**What the task asks:** The word to find is "loop". State how many lines below contain it, giving only the number.

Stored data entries
+++++

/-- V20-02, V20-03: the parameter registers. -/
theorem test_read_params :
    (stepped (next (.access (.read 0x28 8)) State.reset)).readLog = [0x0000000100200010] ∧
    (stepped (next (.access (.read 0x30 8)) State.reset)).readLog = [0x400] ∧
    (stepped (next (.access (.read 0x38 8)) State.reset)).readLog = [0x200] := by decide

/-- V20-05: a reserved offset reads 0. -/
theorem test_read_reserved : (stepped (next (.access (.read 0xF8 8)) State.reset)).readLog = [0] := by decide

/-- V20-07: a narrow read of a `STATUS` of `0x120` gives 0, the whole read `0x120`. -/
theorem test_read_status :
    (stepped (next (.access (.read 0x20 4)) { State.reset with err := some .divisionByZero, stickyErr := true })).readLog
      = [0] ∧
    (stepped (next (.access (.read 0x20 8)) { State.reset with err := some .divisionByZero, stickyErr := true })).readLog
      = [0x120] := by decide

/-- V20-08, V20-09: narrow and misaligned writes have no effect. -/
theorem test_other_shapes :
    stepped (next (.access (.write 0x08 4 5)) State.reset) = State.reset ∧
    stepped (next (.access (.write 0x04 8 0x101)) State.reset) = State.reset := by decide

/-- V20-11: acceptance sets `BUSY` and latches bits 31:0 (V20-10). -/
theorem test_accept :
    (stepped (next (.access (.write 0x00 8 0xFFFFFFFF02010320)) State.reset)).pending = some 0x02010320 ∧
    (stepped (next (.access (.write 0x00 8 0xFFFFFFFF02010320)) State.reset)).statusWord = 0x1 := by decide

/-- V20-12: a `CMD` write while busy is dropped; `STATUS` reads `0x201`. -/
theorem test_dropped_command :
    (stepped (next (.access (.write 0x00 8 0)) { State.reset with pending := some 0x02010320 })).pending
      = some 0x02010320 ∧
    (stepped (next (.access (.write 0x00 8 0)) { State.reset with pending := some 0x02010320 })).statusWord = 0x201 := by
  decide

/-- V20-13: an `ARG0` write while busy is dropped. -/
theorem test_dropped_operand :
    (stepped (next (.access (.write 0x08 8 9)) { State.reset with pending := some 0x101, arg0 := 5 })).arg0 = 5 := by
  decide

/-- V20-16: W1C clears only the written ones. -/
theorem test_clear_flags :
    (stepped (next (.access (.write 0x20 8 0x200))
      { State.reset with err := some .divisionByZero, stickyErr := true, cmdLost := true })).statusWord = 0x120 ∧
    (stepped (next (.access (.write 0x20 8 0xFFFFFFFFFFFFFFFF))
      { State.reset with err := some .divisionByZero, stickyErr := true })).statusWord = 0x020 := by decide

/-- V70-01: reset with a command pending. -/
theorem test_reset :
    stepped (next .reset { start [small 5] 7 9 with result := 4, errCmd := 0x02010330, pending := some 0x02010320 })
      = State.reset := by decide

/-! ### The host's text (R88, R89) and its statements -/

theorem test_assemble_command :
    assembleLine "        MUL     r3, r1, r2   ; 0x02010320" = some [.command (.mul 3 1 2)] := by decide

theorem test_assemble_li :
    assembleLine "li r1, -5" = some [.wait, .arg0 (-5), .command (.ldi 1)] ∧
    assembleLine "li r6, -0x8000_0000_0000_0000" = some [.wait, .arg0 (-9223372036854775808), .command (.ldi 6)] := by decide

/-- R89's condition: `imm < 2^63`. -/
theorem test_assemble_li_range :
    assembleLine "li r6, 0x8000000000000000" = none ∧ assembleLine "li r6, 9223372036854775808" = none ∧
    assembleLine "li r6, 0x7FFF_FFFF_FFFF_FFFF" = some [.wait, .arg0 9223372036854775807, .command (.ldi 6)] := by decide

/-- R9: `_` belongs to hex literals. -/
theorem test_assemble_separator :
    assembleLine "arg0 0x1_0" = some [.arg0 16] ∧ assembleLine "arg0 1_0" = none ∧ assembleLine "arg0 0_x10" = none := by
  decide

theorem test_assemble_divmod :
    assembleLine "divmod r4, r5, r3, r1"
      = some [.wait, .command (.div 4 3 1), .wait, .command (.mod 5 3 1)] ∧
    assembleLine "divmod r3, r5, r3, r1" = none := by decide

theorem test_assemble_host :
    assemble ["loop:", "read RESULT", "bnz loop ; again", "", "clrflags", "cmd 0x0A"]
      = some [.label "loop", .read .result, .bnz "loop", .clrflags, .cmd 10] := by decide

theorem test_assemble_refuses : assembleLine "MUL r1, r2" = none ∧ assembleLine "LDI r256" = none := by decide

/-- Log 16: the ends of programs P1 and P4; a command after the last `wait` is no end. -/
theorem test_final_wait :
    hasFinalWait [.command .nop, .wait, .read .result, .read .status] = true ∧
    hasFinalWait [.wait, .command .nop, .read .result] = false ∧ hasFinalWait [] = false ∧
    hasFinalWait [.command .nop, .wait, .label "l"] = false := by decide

+++++

**Exercise result:** 2